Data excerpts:
____________

-- ==== Sys2Proof/Laws/KeepsPart1.lean ====
section
/-! SUPPORT. What the operations and commands keep (KeepsBase), in the order of the model's files: Ops, Errors, Packets, ItemEnd, Memory, RegBase, Tints, FarBase, Lines, Far, Cache. -/

set_option linter.unusedTactic false
set_option linter.unreachableTactic false
set_option linter.unusedSimpArgs false
set_option linter.unusedVariables false

namespace Sys2Proof.Machine

@[simp ↓] theorem keeps_setRegFld {s0 s : State} (h : Keeps s0 s) (off lo w v : Nat) : Keeps s0 (setRegFld s off lo w v) := by
  unfold setRegFld
  try dsimp only
  repeat' (first | with_reducible assumption | (simp +contextual [h]; done) | split)

@[simp ↓] theorem keeps_setRegBit {s0 s : State} (h : Keeps s0 s) (off i : Nat) : Keeps s0 (setRegBit s off i) := by
  unfold setRegBit
  try dsimp only
  repeat' (first | with_reducible assumption | (simp +contextual [h]; done) | split)

@[simp ↓] theorem keeps_clrRegBit {s0 s : State} (h : Keeps s0 s) (off i : Nat) : Keeps s0 (clrRegBit s off i) := by
  unfold clrRegBit
  try dsimp only
  repeat' (first | with_reducible assumption | (simp +contextual [h]; done) | split)

@[simp ↓] theorem keeps_setCounter {s0 s : State} (h : Keeps s0 s) (off v : Nat) : Keeps s0 (setCounter s off v) := by
  unfold setCounter
  try dsimp only
  repeat' (first | with_reducible assumption | (simp +contextual [h]; done) | split)

@[simp ↓] theorem keeps_addCounter {s0 s : State} (h : Keeps s0 s) (off k : Nat) : Keeps s0 (addCounter s off k) := by
  unfold addCounter
  try dsimp only
  repeat' (first | with_reducible assumption | (simp +contextual [h]; done) | split)

@[simp ↓] theorem keeps_freeWord {s0 s : State} (h : Keeps s0 s) : Keeps s0 (freeWord s).2 := by
  unfold freeWord
  exact h.updFresh 1 ..

@[simp ↓] theorem keeps_freeBool {s0 s : State} (h : Keeps s0 s) : Keeps s0 (freeBool s).2 := by
  unfold freeBool
  exact h.updFresh 1 ..

@[simp ↓] theorem keeps_logConflict {s0 s : State} (h : Keeps s0 s) (r : Shared) (inst : Nat) (holder refused : Feature) : Keeps s0 (logConflict s r inst holder refused) := by
  unfold logConflict
  try dsimp only
  repeat' (first | with_reducible assumption | (simp +contextual [h]; done) | split)

@[simp ↓] theorem keeps_setArr {s0 s : State} (h : Keeps s0 s) (n : Nat) (a : ArraySt) : Keeps s0 (setArr s n a) := by
  unfold setArr
  try dsimp only
  repeat' (first | with_reducible assumption | (simp +contextual [h]; done) | split)

@[simp ↓] theorem keeps_setEng {s0 s : State} (h : Keeps s0 s) (e : Nat) (x : Engine) : Keeps s0 (setEng s e x) := by
  unfold setEng
  try dsimp only
  repeat' (first | with_reducible assumption | (simp +contextual [h]; done) | split)

@[simp ↓] theorem keeps_setGrp {s0 s : State} (h : Keeps s0 s) (e sl : Nat) (g : Group) : Keeps s0 (setGrp s e sl g) := by
  unfold setGrp
  try dsimp only
  repeat' (first | with_reducible assumption | (simp +contextual [h]; done) | split)

@[simp ↓] theorem keeps_setRing {s0 s : State} (h : Keeps s0 s) (e a : Nat) (r : Ring) : Keeps s0 (setRing s e a r) := by
  unfold setRing
  try dsimp only
  repeat' (first | with_reducible assumption | (simp +contextual [h]; done) | split)

@[simp ↓] theorem keeps_triggerVector {s0 s : State} (h : Keeps s0 s) (v : Fin 128) : Keeps s0 (triggerVector s v) := by
  unfold triggerVector
  try dsimp only
  repeat' (first | with_reducible assumption | (simp +contextual [h]; done) | split)

@[simp ↓] theorem keeps_settleCause {s0 t : State} (h : Keeps s0 t) (g : Fin 8) (s : State) : Keeps s0 (settleCause g s t) := by
  unfold settleCause
  repeat' (first
    | with_reducible assumption
    | with_reducible apply keeps_triggerVector
    | with_reducible apply keeps_clrRegBit
    | with_reducible apply keeps_ite)

@[simp ↓] theorem keeps_withCause {s0 s : State} (h : Keeps s0 s) (g : Fin 8) (f : State → State) (hf : ∀ x0, Keeps s0 x0 → Keeps s0 (f x0)) : Keeps s0 (withCause g f s) := by
  unfold withCause
  try dsimp only
  repeat' (first | with_reducible assumption | (simp +contextual [h, hf]; done) | split)

@[simp ↓] theorem keeps_raiseErr {s0 s : State} (h : Keeps s0 s) (i : Nat) : Keeps s0 (raiseErr s i) := by
  unfold raiseErr
  try dsimp only
  repeat' (first | with_reducible assumption | (simp +contextual [h]; done) | split)

@[simp ↓] theorem keeps_raisePwr {s0 s : State} (h : Keeps s0 s) (i : Nat) : Keeps s0 (raisePwr s i) := by
  unfold raisePwr
  try dsimp only
  repeat' (first | with_reducible assumption | (simp +contextual [h]; done) | split)

@[simp ↓] theorem keeps_raiseThm {s0 s : State} (h : Keeps s0 s) (i : Nat) : Keeps s0 (raiseThm s i) := by
  unfold raiseThm
  try dsimp only
  repeat' (first | with_reducible assumption | (simp +contextual [h]; done) | split)

@[simp ↓] theorem keeps_raisePort {s0 s : State} (h : Keeps s0 s) (q i : Nat) : Keeps s0 (raisePort s q i) := by
  unfold raisePort
  try dsimp only
  repeat' (first | with_reducible assumption | (simp +contextual [h]; done) | split)

@[simp ↓] theorem keeps_raiseBoot {s0 s : State} (h : Keeps s0 s) : Keeps s0 (raiseBoot s) := by
  unfold raiseBoot
  try dsimp only
  repeat' (first | with_reducible assumption | (simp +contextual [h]; done) | split)

@[simp ↓] theorem keeps_raiseHost {s0 s : State} (h : Keeps s0 s) (i : Nat) : Keeps s0 (raiseHost s i) := by
  unfold raiseHost
  try dsimp only
  repeat' (first | with_reducible assumption | (simp +contextual [h]; done) | split)

@[simp ↓] theorem keeps_markBad {s0 s : State} (h : Keeps s0 s) (what : Word) : Keeps s0 (markBad s what) := by
  unfold markBad
  try dsimp only
  repeat' (first | with_reducible assumption | (simp +contextual [h]; done) | split)

@[simp ↓] theorem keeps_enterPending {s0 s : State} (h : Keeps s0 s) (what : Word) (cause : Byte) : Keeps s0 (enterPending s what cause) := by
  unfold enterPending
  try dsimp only
  repeat' (first
    | with_reducible assumption
    | (with_reducible intro _)
    | with_reducible apply keeps_markBad
    | with_reducible apply keeps_raiseErr
    | with_reducible apply keeps_ite
    | simp only [↓Keeps.upd_iff]
    | split)

@[simp ↓] theorem keeps_overflowBucket {s0 s : State} (h : Keeps s0 s) (c : BktClass) (i : Nat) : Keeps s0 (overflowBucket s c i) := by
  unfold overflowBucket
  try dsimp only
  repeat' (first
    | with_reducible assumption
    | (with_reducible intro _)
    | with_reducible apply keeps_setRegWord
    | with_reducible apply keeps_logEvent
    | with_reducible apply keeps_raiseErr
    | with_reducible apply keeps_enterPending
    | with_reducible apply keeps_ite
    | simp only [↓Keeps.upd_iff]
    | (refine keeps_of_some ?_ (by assumption))
    | (refine keeps_of_snd ?_ (by assumption))
    | (refine keeps_of_fst ?_ (by assumption))
    | split
    | dsimp only)

@[simp ↓] theorem keeps_addBucket {s0 s : State} (h : Keeps s0 s) (c : BktClass) (inst k : Nat) : Keeps s0 (addBucket s c inst k).2 := by
  unfold addBucket
  try dsimp only
  repeat' (first | with_reducible assumption | (simp +contextual [h]; done) | split)

@[simp ↓] theorem keeps_correctedError {s0 s : State} (h : Keeps s0 s) (c : BktClass) (inst : Nat) (loc : Word) : Keeps s0 (correctedError s c inst loc).2 := by
  unfold correctedError
  try dsimp only
  repeat' (first | with_reducible assumption | (simp +contextual [h]; done) | split)

@[simp ↓] theorem keeps_uncorrectable {s0 s : State} (h : Keeps s0 s) (c : BktClass) (inst : Nat) (loc : Word) : Keeps s0 (uncorrectable s c inst loc).2 := by
  unfold uncorrectable
  try dsimp only
  repeat' (first
    | with_reducible assumption
    | (with_reducible intro _)
    | with_reducible apply keeps_setRegWord
    | with_reducible apply keeps_logEvent
    | with_reducible apply keeps_raiseErr
    | with_reducible apply keeps_addBucket
    | with_reducible apply keeps_ite
    | simp only [↓Keeps.upd_iff]
    | split)

@[simp ↓] theorem keeps_leakBucket {s0 s : State} (h : Keeps s0 s) (i : Nat) : Keeps s0 (leakBucket s i) := by
  unfold leakBucket
  try dsimp only
  repeat' (first | with_reducible assumption | (simp +contextual [h]; done) | split)

@[simp ↓] theorem keeps_nextPseq {s0 s : State} (h : Keeps s0 s) (key : ItemKey) (typ : Nat) : Keeps s0 (nextPseq s key typ).2 := by
  unfold nextPseq
  try dsimp only
  repeat' (first | with_reducible assumption | (simp +contextual [h]; done) | split)

@[simp ↓] theorem keeps_sendKept {s0 s : State} (h : Keeps s0 s) (q : PktSpec) : Keeps s0 (sendKept s q) := by
  unfold sendKept
  try dsimp only
  repeat' (first
    | with_reducible assumption
    | (with_reducible intro _)
    | with_reducible apply keeps_nextPseq
    | with_reducible apply keeps_emit
    | simp only [↓Keeps.upd_iff]
    | (refine keeps_of_some ?_ (by assumption))
    | (refine keeps_of_snd ?_ (by assumption))
    | (refine keeps_of_fst ?_ (by assumption))
    | split)

@[simp ↓] theorem keeps_sendAnswer {s0 s : State} (h : Keeps s0 s) (q : PktSpec) : Keeps s0 (sendAnswer s q) := by
  unfold sendAnswer
  try dsimp only
  repeat' (first | with_reducible assumption | (simp +contextual [h]; done) | split)

@[simp ↓] theorem keeps_sendAck {s0 s : State} (h : Keeps s0 s) (p : Packet) : Keeps s0 (sendAck s p) := by
  unfold sendAck
  try dsimp only
  repeat' (first | with_reducible assumption | (simp +contextual [h]; done) | split)

@[simp ↓] theorem keeps_sendNack {s0 s : State} (h : Keeps s0 s) (p : Packet) (code detail : Nat) : Keeps s0 (sendNack s p code detail) := by
  unfold sendNack
  try dsimp only
  repeat' (first | with_reducible assumption | (simp +contextual [h]; done) | split)

@[simp ↓] theorem keeps_endWork {s0 s : State} (h : Keeps s0 s) (k : ItemKey) : Keeps s0 (endWork s k) := by
  unfold endWork
  try dsimp only
  repeat' (first | with_reducible assumption | (simp +contextual [h]; done) | split)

____________

Exercise details:
Your answer should consist of each line above in which "raiseBoot" appears.

Task response:
@[simp ↓] theorem keeps_raiseBoot {s0 s : State} (h : Keeps s0 s) : Keeps s0 (raiseBoot s) := by
  unfold raiseBoot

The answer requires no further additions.